Protecting basic civil rights is at the heart of everything we do. Our clients Aimee Stephens and Don Zarda had a historic victory when the Supreme Court ruled in Bostock v. Clayton County that anti-LGBTQ discrimination violates the federal law against discrimination in the workplace. We continue to fight for the Equality Act and in courts to make it clear that no one should experience discrimination because of who they are or who they love, and to ensure that religion is not used as a license to discriminate.


People should not be deprived of the basic constitutional protections of equality, privacy, and free expression simply because they have HIV. Many states continue to make living with HIV a crime. We are fighting to decriminalize HIV and eliminate discrimination against people with HIV in employment, especially in sensitive jobs such as health care, food service, and residential and nursing facilities.

Relationships and Parenting

All families should be able to access the benefits and responsibilities of legally recognized relationships, such as health insurance, unemployment compensation, immigration status, family leave, inheritance, hospital visitation, and much more. We work to remove all discriminatory restrictions on parenting by challenging laws and policies that limit LGBTQ people’s options for becoming parents.

Youth and Schools

Our schools program is a special initiative to make schools safe and bias-free for LGBTQ kids and teachers. For students, this includes the right to free expression, to be open about their gender identity and sexuality, to maintain their privacy, to wear clothing that matches who they are, and to be taught in an environment respectful of their identity.
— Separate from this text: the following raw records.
/-- A core turn leaves a hopeless wait hopeless. -/
theorem hopeless_coreTurn {c : WaitLoop} (h : c.hopeless s = true) : c.hopeless s.coreTurn = true := by
  have hidle (hst : s.st = .idle) : c.hopeless s.coreTurn = true := by rwa [coreTurn_of_idle s hst]
  cases c with
  | idle => obtain e | e := coreTurn_of_emitBlocked h <;> rw [e] <;> exact h
  | done =>
    obtain ⟨hdone, hst | hblocked⟩ := hopeless_done_iff.mp h
    · exact hidle hst
    · obtain ⟨hblocked', hdone'⟩ := outputBlocked_coreTurn hblocked
      exact hopeless_done_iff.mpr ⟨hdone'.trans hdone, .inr hblocked'⟩
  | inReady =>
    obtain hst | ⟨hblocked, -⟩ := hopeless_inReady_iff.mp h
    · exact hidle hst
    · obtain e | e := coreTurn_of_emitBlocked hblocked <;> rw [e] <;> exact h
  | outValid =>
    obtain ⟨hst, -⟩ := hopeless_outValid_iff.mp h
    exact hidle hst
  | closed =>
    obtain ⟨hblocked, -⟩ := outputBlocked_coreTurn h
    exact hblocked

/-- The poll of a hopeless wait does not end it. -/
theorem not_ends_of_hopeless {c : WaitLoop} (h : c.hopeless s = true) : c.ends s.statusWord = false := by
  rw [ends_statusWord]
  cases c with
  | idle =>
    obtain ⟨hst, -⟩ := emitBlocked_iff.mp h
    simp [State.busy, hst]
  | done =>
    obtain ⟨hdone, -⟩ := hopeless_done_iff.mp h
    exact hdone
  | inReady =>
    obtain hst | ⟨-, hp⟩ := hopeless_inReady_iff.mp h
    · simp [State.inReady, State.session, hst]
    · simp [State.inReady, hp]
  | outValid =>
    obtain ⟨-, ho⟩ := hopeless_outValid_iff.mp h
    simp [State.outValid, ho]
  | closed =>
    obtain ⟨-, hst | ⟨hst, -⟩⟩ := outputBlocked_iff.mp h <;> simp [State.session, hst]

/-! ## Programs that never end (R255, R312) -/

/-- What every move keeps and no ended program has makes every run hang. -/
theorem hangs_of_kept {P : Hosted → Prop} (h0 : P h) (hmove : ∀ {h h' a}, P h → h.move a = .next h' → P h')
    (hprogram : ∀ {h}, P h → h.program ≠ []) : h.hangs := by
  intro r a hr hrun n
  subst hr
  have hn : P (r n) := run_induct (P := P) hrun (n := 0) h0 (fun _ _ hp _ e => hmove hp e) n (Nat.zero_le n)
  rw [Hosted.finished, List.isEmpty_eq_false_iff.mpr (hprogram hn), Bool.false_and]

/-- The program is in a wait loop that is hopeless. -/
abbrev Hosted.waitsInVain (h : Hosted) (c : WaitLoop) (rest : List HostOp) : Prop :=
  h.program = .poll c :: rest ∧ c.hopeless h.dev = true

theorem Hosted.waitsInVain.move {c : WaitLoop} {rest : List HostOp} {a : Agent} (hw : h.waitsInVain c rest) (e : h.move a = .next h') :
    h'.waitsInVain c rest := by
  obtain ⟨hp, hh⟩ := hw
  cases a with
  | core =>
    rw [move_core] at e
    obtain rfl := Host.Outcome.next.inj e
    exact ⟨hp, hopeless_coreTurn (s := h.dev.withInputs []) hh⟩
  | host =>
    rw [move_host_of_poll h hp, not_ends_of_hopeless hh] at e
    obtain rfl := Host.Outcome.next.inj e
    exact ⟨rfl, hh⟩

/-! ## A host that leaves the output stall (R246, R312 (a)) -/

theorem emitBlocked_coreTurn (h : s.emitBlocked = true) : s.coreTurn.emitBlocked = true := by
  obtain e | e := coreTurn_of_emitBlocked h <;> rw [e] <;> exact h

/-- Of what a transaction other than ABORT can do here, only a pop changes st or OCNT. -/
theorem HostWork.emitBlocked {bytes : List Byte} (hw : HostWork s bytes [] t) (h : s.emitBlocked = true) : t.emitBlocked = true := by
  cases hw <;> exact h

theorem emitBlocked_of_hostTransaction {w : Transaction} (h : s.emitBlocked = true) (hw : decode w ≠ .ok .rdDout ∧ decode w ≠ .ok .abort)
    (e : hostTransaction w s = .next t) : t.emitBlocked = true := by
  obtain ⟨hst, -⟩ := emitBlocked_iff.mp h
  obtain ⟨hread, habort⟩ := hw
  have hne : w ≠ encode .abort := by
    rintro rfl
    exact habort (decode_encode .abort)
  have hwork := hostWork_of_hostTransaction (by simp [hst]) hne e
  rw [poppedByte_of_no_pop fun hd => absurd hd hread] at hwork
  exact hwork.emitBlocked h

/-- OBUF is unread with a block in the datapath, and the program only has operations that leave this so. -/
abbrev Hosted.leavesStall (h : Hosted) : Prop := h.dev.emitBlocked = true ∧ ∀ op ∈ h.program, op.leavesOutput

theorem Hosted.leavesStall.move {a : Agent} (hl : h.leavesStall) (e : h.move a = .next h') : h'.leavesStall := by
  obtain ⟨hb, hops⟩ := hl
  obtain ⟨-, rfl⟩ | ⟨-, -, rfl⟩ | ⟨-, c, rest, hp, rfl⟩ | ⟨-, w, rest, s, hp, hs, rfl⟩ := move_cases e
  · exact ⟨emitBlocked_coreTurn (s := h.dev.withInputs []) hb, hops⟩
  · exact ⟨hb, hops⟩
  · rw [hp] at hops
    refine ⟨hb, ?_⟩
    split
    · exact fun op hop => hops op (List.mem_cons_of_mem _ hop)
    · exact hops
  · rw [hp] at hops
    obtain ⟨hw, hrest⟩ := List.forall_mem_cons.mp hops
    exact ⟨emitBlocked_of_hostTransaction (s := h.dev.withInputs []) hb hw hs, hrest⟩

/-! ## A host that fills the packer behind the stall (R312 (a)) -/

/-- Behind the stall, `n` further pushes leave the packer full: each is stored, or dropped because it is full already. -/
structure State.fillsWith (s : State) (n : Nat) : Prop where
  blocked : s.emitBlocked = true
  unfinished : s.fin = false
  pcnt_le : s.pcnt.toNat ≤ 8
  fills : 8 ≤ s.pcnt.toNat + n
  len_lt : s.len.toNat + n < 2 ^ 32

theorem State.fillsWith.coreTurn {n : Nat} (h : s.fillsWith n) : s.coreTurn.fillsWith n := by
  obtain e | e := coreTurn_of_emitBlocked h.blocked <;> rw [e]
  · exact h
  · exact { h with }

theorem State.fillsWith.push {n : Nat} (h : s.fillsWith (n + 1)) {x : Byte} (e : hostTransaction (pushTransaction x) s = .next t) :
    t.fillsWith n := by
  obtain ⟨hb, hf, hle, hfills, hlen⟩ := h
  obtain ⟨hst, -⟩ := emitBlocked_iff.mp hb
  rw [hostTransaction_push_of_session x ((session_iff s).mpr (.inr hst)) hf (by bv_omega)] at e
  split at e
  next hfull =>
    obtain rfl := Host.Outcome.next.inj e
    have hfull' : s.pcnt.toNat = 8 := by rw [hfull]; rfl
    exact ⟨hb, hf, hle, hfull' ▸ Nat.le_add_right 8 n, by rw [raise_len]; omega⟩
  next hnotFull =>
    obtain rfl := Host.Outcome.next.inj e
    have hp : (s.pcnt + 1).toNat = s.pcnt.toNat + 1 := by bv_omega
    have hl : (s.len + 1).toNat = s.len.toNat + 1 := by bv_omega
    refine ⟨hb, hf, ?_, ?_, ?_⟩
    · rw [pushByte_pcnt, hp]; bv_omega
    · rw [pushByte_pcnt, hp]; omega
    · rw [pushByte_len, hl]; omega

/-- With the packer full behind the stall, waiting for IN_READY is hopeless. -/
theorem State.fillsWith.hopeless (h : s.fillsWith 0) : WaitLoop.inReady.hopeless s = true := by
  obtain ⟨hb, -, hle, hfills, -⟩ := h
  exact hopeless_inReady_iff.mpr (.inr ⟨hb, BitVec.eq_of_toNat_eq (Nat.le_antisymm hle hfills)⟩)

/-- The program pushes enough bytes behind the stall to fill the packer, and then waits for IN_READY. -/
abbrev Hosted.fillsAndWaits (h : Hosted) (rest : List HostOp) : Prop :=
  ∃ xs : List Byte, h.program = pushOps xs ++ .poll .inReady :: rest ∧ h.dev.fillsWith xs.length

theorem Hosted.fillsAndWaits.move {rest : List HostOp} {a : Agent} (hw : h.fillsAndWaits rest) (e : h.move a = .next h') :
    h'.fillsAndWaits rest := by
  obtain ⟨xs, hp, hfills⟩ := hw
  cases a with
  | core =>
    rw [move_core] at e
    obtain rfl := Host.Outcome.next.inj e
    exact ⟨xs, hp, State.fillsWith.coreTurn (s := h.dev.withInputs []) { hfills with }⟩
  | host =>
    cases xs with
    | nil =>
      rw [move_host_of_poll h hp, not_ends_of_hopeless hfills.hopeless] at e
      obtain rfl := Host.Outcome.next.inj e
      exact ⟨[], rfl, { hfills with }⟩
    | cons x xs =>
      rw [move_host_of_issue h hp] at e
      obtain ⟨s, hs, rfl⟩ := lift_eq_next e
      exact ⟨xs, rfl, State.fillsWith.push (s := h.dev.withInputs []) { hfills with } hs⟩

/-! ## The statement -/

/-- Settles O51: a stall is a state that the core and STATUS reads leave alone; a hopeless wait, a host that leaves the stall, and one that fills
the packer behind it are each kept by every move. -/
theorem stalledSessionStaysStalled : Obligations.StalledSessionStaysStalled := by
  refine ⟨fun s us hst hr ho hus => ?stays, fun h c rest hp hh => ⟨?hangs, fun r a hr hrun n => ?program⟩,
    fun h rest hp hst hf hpcnt => ?inReady, fun r a hb hops hrun n => ?stall, fun h xs rest hp hxs hb hf hle hlen => ?fills⟩
  case stays =>
    obtain ⟨t, ht, hrun⟩ := run_of_stalled us ⟨hst, hr, ho⟩ hus
    refine ⟨t.withInputs [], hrun, ?_⟩
    obtain rfl | rfl := ht
    · exact ⟨rfl, .inl rfl⟩
    · exact ⟨rfl, .inr rfl⟩
  case hangs =>
    exact hangs_of_kept (P := fun h => h.waitsInVain c rest) ⟨hp, hh⟩ (fun hw e => hw.move e) fun ⟨hp, _⟩ => by simp [hp]
  case program =>
    have hn : (r n).waitsInVain c rest :=
      run_induct (P := fun h => h.waitsInVain c rest) hrun (n := 0) (hr ▸ ⟨hp, hh⟩) (fun _ _ hw _ e => hw.move e) n (Nat.zero_le n)
    obtain ⟨hpn, -⟩ := hn
    exact hpn.trans hp.symm
  case inReady =>
    have hends : WaitLoop.inReady.ends h.dev.statusWord = true := by
      rw [ends_statusWord]
      exact (inReady_iff h.dev).mpr ⟨.inr hst, hf, hpcnt⟩
    rw [move_host_of_poll h hp, hends]
    exact ⟨_, rfl⟩
  case stall =>
    have hn : (r n).leavesStall :=
      run_induct (P := Hosted.leavesStall) hrun (n := 0) ⟨hb, hops⟩ (fun _ _ hl _ e => hl.move e) n (Nat.zero_le n)
    obtain ⟨hbn, -⟩ := hn
    obtain ⟨hst, -⟩ := emitBlocked_iff.mp hbn
    exact ⟨hbn, by simp [CoreStep.enabled, hst]⟩
  case fills =>
    exact hangs_of_kept (P := fun h => h.fillsAndWaits rest)
      ⟨xs, hp, ⟨hb, hf, hle, by rw [hxs]; exact Nat.le_add_left 8 _, by rw [hxs]; exact hlen⟩⟩ (fun hw e => hw.move e) fun ⟨xs, hp, _⟩ => by simp [hp]

end Sys2Proof.Machine
end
America’s foremost advocate of individual rights, the American Civil Liberties Union is a nonpartisan organization founded in 1920. With national headquarters in New York and Washington and affiliates throughout the country, the ACLU is widely regarded as the nation’s premier public interest law firm. The ACLU believes that the only way to protect freedom is to stand fast for the idea that everyone, no matter how unpopular, has the same rights.

As a part of the ACLU, the Project is in a unique position to advocate for fairness and equality. The ACLU’s national network of affiliates broadens the Project’s reach into every locality and into the federal government. Today, the ACLU brings more LGBT cases and advocacy initiatives than any other national civil rights organization. As part of the broad civil liberties agenda of the ACLU, the Project brings together the LGBTQ and HIV communities to work in concert with other social change movements in order to achieve a just society for all.